## What is expected
Beneath this task are records; print exactly the stretch of them from the line with "let m' := if e % 2 = 0 then m else 2 * m" through the line with "dyadic numbers. -/", both ends included.

## Listed records
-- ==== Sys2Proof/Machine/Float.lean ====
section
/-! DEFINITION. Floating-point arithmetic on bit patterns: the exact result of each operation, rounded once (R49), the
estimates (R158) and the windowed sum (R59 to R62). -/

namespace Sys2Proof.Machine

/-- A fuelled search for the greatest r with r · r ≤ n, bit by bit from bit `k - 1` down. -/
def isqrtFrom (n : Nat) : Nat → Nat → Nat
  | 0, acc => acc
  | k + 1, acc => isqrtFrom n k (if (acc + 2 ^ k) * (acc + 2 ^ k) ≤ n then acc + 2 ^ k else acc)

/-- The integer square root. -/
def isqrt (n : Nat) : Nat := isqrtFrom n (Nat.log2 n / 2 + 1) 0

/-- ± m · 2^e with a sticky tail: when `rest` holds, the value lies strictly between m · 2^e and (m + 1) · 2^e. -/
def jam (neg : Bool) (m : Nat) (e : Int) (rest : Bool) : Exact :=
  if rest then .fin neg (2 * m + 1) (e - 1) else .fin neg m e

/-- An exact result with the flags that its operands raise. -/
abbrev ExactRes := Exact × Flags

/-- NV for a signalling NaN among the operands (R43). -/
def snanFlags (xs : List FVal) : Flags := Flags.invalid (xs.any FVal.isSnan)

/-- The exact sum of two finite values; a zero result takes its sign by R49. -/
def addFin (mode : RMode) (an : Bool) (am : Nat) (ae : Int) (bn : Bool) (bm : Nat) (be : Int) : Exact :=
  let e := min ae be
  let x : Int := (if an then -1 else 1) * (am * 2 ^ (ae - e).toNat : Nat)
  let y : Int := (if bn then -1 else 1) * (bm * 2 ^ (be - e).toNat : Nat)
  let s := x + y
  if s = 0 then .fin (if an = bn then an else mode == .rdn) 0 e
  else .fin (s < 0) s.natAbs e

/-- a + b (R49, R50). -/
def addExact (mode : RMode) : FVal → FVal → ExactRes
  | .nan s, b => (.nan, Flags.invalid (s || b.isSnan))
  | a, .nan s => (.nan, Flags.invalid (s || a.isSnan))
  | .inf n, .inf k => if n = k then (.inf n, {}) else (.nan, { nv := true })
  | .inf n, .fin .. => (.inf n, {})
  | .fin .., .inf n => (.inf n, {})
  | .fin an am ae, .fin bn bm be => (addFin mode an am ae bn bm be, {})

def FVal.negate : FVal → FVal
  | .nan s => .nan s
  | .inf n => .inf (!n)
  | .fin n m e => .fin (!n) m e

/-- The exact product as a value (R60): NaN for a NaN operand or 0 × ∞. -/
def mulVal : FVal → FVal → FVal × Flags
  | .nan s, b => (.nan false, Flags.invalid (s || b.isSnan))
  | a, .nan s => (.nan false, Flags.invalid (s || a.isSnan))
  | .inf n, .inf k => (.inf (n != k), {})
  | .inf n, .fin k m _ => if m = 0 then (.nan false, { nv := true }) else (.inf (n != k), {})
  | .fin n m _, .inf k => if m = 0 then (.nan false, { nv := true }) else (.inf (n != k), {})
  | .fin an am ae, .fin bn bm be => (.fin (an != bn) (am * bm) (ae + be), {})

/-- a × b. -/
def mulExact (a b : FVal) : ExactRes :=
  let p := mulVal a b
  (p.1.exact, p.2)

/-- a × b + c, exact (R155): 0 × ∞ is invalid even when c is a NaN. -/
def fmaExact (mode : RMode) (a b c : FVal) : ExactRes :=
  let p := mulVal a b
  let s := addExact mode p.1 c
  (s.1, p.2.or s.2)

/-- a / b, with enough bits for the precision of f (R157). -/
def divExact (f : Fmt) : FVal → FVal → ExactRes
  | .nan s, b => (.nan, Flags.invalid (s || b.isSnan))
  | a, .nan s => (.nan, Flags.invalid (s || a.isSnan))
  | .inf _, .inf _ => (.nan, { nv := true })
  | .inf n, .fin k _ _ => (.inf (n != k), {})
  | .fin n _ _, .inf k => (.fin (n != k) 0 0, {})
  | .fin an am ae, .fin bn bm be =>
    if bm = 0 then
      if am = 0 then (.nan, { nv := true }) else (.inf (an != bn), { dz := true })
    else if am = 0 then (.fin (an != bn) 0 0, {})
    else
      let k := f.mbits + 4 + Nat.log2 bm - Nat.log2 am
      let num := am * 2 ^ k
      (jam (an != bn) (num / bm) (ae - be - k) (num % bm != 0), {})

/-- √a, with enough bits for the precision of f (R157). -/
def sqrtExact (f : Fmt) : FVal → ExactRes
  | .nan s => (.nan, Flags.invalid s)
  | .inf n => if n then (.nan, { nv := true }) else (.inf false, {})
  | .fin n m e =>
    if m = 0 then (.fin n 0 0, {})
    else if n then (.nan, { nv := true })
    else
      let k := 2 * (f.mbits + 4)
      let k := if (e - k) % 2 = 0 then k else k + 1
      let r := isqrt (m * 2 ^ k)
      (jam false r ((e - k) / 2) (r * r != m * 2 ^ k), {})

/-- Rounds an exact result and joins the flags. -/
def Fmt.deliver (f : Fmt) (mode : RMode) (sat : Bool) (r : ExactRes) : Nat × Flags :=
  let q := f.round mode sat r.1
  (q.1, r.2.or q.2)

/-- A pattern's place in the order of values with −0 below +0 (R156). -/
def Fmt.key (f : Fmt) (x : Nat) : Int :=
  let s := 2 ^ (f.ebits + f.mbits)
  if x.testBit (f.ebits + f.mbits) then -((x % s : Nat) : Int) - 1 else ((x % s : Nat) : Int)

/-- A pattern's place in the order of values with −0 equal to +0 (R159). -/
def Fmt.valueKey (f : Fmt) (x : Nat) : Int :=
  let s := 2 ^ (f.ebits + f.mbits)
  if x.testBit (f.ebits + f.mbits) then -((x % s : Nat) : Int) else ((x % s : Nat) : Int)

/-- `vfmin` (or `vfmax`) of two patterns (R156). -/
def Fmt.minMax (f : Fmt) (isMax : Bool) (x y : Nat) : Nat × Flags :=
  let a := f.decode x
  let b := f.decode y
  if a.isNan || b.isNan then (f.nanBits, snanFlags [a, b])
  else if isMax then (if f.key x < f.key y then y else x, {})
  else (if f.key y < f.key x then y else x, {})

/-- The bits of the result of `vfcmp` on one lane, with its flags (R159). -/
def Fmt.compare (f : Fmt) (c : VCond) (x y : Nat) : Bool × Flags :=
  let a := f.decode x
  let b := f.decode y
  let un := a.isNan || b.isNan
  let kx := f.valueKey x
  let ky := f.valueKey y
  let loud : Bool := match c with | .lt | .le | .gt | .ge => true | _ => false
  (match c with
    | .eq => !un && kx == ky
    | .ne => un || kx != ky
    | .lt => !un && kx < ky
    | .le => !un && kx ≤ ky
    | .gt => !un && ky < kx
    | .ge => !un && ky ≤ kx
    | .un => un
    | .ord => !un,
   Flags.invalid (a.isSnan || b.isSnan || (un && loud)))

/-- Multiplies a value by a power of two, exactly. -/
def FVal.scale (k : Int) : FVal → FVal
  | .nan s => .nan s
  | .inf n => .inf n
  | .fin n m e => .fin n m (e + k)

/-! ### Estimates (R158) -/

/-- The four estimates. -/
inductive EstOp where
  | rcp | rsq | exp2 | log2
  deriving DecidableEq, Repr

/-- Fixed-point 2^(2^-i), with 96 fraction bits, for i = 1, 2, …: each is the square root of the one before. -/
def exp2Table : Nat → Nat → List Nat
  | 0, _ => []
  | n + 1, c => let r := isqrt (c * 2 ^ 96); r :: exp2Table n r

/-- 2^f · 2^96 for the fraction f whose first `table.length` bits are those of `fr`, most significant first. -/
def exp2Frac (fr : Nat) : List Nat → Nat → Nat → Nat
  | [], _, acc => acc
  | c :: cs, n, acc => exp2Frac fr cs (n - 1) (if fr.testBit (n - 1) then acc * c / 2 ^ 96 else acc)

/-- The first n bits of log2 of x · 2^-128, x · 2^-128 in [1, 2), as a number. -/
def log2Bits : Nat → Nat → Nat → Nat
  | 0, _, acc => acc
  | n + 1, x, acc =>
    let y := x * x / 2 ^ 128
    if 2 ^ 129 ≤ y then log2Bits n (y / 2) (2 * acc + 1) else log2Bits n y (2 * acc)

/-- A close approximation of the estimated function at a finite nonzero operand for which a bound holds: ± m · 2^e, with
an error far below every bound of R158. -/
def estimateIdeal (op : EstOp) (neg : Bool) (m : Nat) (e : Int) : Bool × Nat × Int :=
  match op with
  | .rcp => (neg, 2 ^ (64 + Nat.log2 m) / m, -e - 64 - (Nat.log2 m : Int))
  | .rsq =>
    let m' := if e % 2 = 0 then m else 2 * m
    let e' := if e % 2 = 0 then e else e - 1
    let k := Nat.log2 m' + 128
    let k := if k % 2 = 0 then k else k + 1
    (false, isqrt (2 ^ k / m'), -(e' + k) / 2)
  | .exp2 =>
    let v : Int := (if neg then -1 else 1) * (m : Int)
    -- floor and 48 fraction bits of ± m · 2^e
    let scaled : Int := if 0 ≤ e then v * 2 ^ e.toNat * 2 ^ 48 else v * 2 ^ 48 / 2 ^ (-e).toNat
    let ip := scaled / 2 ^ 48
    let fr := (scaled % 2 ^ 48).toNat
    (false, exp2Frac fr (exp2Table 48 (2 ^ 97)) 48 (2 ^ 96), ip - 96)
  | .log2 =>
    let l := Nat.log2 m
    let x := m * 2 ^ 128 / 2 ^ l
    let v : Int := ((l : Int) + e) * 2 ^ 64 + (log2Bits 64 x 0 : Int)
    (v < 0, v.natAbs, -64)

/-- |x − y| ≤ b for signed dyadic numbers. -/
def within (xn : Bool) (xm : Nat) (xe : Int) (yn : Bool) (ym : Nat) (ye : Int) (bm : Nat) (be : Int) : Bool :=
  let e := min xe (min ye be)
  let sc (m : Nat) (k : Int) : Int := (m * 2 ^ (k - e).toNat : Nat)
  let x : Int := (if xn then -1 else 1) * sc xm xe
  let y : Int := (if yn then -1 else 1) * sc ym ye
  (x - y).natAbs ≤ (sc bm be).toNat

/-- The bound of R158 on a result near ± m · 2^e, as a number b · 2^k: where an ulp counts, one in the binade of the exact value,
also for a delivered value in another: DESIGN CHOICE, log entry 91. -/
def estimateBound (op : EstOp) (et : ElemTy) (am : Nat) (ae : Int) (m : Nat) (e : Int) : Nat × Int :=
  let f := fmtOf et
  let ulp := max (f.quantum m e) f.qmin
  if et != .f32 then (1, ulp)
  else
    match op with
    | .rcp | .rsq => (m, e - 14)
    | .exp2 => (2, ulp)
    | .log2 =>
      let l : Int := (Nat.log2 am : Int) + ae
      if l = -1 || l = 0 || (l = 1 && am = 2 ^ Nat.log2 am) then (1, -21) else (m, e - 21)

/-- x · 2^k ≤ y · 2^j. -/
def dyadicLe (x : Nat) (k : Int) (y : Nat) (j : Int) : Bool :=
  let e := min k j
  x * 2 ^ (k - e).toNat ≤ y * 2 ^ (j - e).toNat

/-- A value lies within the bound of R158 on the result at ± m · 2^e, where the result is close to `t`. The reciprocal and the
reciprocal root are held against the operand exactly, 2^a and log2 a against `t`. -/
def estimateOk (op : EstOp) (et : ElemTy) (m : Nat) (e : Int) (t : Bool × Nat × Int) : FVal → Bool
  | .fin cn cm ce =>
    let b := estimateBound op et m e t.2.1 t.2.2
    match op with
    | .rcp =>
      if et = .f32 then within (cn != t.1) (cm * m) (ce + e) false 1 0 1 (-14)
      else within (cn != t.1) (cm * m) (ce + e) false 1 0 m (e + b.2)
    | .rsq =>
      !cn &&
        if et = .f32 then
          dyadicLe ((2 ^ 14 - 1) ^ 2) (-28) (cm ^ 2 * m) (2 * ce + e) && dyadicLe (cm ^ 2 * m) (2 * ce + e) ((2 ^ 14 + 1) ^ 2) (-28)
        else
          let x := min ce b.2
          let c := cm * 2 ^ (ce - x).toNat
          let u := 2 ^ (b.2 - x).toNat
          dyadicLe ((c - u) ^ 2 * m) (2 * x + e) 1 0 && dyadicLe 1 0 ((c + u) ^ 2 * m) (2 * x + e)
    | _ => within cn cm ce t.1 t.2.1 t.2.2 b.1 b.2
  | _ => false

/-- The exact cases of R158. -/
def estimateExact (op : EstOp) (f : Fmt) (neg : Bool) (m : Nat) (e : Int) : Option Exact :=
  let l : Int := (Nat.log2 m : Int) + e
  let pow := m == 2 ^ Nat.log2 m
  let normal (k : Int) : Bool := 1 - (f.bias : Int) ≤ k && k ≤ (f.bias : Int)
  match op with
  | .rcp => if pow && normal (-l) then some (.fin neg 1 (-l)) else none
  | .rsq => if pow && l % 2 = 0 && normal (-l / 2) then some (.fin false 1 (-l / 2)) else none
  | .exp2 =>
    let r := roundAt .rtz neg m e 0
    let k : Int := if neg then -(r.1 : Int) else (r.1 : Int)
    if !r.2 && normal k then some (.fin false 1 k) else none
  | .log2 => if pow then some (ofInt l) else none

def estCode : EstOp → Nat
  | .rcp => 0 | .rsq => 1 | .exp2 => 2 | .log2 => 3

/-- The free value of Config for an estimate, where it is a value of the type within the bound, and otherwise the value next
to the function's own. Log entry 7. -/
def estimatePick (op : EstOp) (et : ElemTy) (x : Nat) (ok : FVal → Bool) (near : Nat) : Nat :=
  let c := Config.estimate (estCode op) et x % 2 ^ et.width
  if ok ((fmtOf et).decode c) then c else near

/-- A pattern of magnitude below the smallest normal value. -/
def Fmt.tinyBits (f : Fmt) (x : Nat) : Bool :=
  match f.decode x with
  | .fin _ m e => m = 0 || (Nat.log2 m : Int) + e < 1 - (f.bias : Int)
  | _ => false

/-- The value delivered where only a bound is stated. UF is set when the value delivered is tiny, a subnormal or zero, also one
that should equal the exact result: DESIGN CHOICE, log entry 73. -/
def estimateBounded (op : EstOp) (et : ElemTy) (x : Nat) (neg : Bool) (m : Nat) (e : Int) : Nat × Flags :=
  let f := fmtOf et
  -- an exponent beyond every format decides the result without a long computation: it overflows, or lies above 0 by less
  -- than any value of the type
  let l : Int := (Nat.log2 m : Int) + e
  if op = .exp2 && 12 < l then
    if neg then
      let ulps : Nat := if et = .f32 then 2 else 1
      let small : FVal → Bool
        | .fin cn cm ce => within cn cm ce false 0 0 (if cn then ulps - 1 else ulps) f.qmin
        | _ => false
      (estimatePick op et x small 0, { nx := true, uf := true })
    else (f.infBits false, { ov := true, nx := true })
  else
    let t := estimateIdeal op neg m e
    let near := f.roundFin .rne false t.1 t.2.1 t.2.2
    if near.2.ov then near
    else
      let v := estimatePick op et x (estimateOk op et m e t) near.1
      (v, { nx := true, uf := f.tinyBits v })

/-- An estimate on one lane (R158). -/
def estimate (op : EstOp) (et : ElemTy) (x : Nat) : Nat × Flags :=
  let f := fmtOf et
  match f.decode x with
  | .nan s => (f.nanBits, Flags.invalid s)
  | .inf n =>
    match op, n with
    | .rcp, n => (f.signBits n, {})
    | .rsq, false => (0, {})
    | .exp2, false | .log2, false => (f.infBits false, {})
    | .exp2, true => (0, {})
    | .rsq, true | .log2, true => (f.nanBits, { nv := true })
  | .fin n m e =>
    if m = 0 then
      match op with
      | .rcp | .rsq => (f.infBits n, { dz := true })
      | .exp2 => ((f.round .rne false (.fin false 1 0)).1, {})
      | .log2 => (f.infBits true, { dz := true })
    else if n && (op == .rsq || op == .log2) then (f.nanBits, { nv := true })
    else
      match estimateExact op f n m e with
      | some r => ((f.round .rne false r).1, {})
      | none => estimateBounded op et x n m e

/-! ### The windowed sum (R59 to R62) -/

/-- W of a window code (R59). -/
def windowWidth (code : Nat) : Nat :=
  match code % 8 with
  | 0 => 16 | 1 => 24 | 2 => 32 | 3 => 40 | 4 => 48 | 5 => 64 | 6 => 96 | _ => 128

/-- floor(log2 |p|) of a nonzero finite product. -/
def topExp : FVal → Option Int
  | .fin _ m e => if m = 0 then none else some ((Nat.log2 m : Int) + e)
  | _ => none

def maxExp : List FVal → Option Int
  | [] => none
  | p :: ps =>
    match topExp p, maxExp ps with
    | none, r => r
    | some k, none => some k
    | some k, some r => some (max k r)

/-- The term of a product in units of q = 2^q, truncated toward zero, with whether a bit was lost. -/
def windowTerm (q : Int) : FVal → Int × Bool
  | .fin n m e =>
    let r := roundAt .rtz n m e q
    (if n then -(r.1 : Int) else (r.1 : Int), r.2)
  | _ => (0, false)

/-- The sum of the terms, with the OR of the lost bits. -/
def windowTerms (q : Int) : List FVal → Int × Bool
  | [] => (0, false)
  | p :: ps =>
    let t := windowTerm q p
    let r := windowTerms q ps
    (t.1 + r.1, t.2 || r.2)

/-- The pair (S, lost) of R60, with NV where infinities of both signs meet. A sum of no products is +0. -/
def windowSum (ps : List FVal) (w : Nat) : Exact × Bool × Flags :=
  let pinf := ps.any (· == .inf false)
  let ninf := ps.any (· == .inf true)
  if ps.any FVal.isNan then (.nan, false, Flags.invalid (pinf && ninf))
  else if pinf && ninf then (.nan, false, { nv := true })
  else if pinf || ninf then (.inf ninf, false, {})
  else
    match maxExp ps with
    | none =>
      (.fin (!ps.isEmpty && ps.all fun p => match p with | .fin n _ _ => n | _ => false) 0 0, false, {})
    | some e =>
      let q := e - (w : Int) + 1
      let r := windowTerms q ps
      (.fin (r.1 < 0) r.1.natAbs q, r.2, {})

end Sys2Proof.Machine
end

## Response to this task
    let m' := if e % 2 = 0 then m else 2 * m
    let e' := if e % 2 = 0 then e else e - 1
    let k := Nat.log2 m' + 128
    let k := if k % 2 = 0 then k else k + 1
    (false, isqrt (2 ^ k / m'), -(e' + k) / 2)
  | .exp2 =>
    let v : Int := (if neg then -1 else 1) * (m : Int)
    -- floor and 48 fraction bits of ± m · 2^e
    let scaled : Int := if 0 ≤ e then v * 2 ^ e.toNat * 2 ^ 48 else v * 2 ^ 48 / 2 ^ (-e).toNat
    let ip := scaled / 2 ^ 48
    let fr := (scaled % 2 ^ 48).toNat
    (false, exp2Frac fr (exp2Table 48 (2 ^ 97)) 48 (2 ^ 96), ip - 96)
  | .log2 =>
    let l := Nat.log2 m
    let x := m * 2 ^ 128 / 2 ^ l
    let v : Int := ((l : Int) + e) * 2 ^ 64 + (log2Bits 64 x 0 : Int)
    (v < 0, v.natAbs, -64)

/-- |x − y| ≤ b for signed dyadic numbers. -/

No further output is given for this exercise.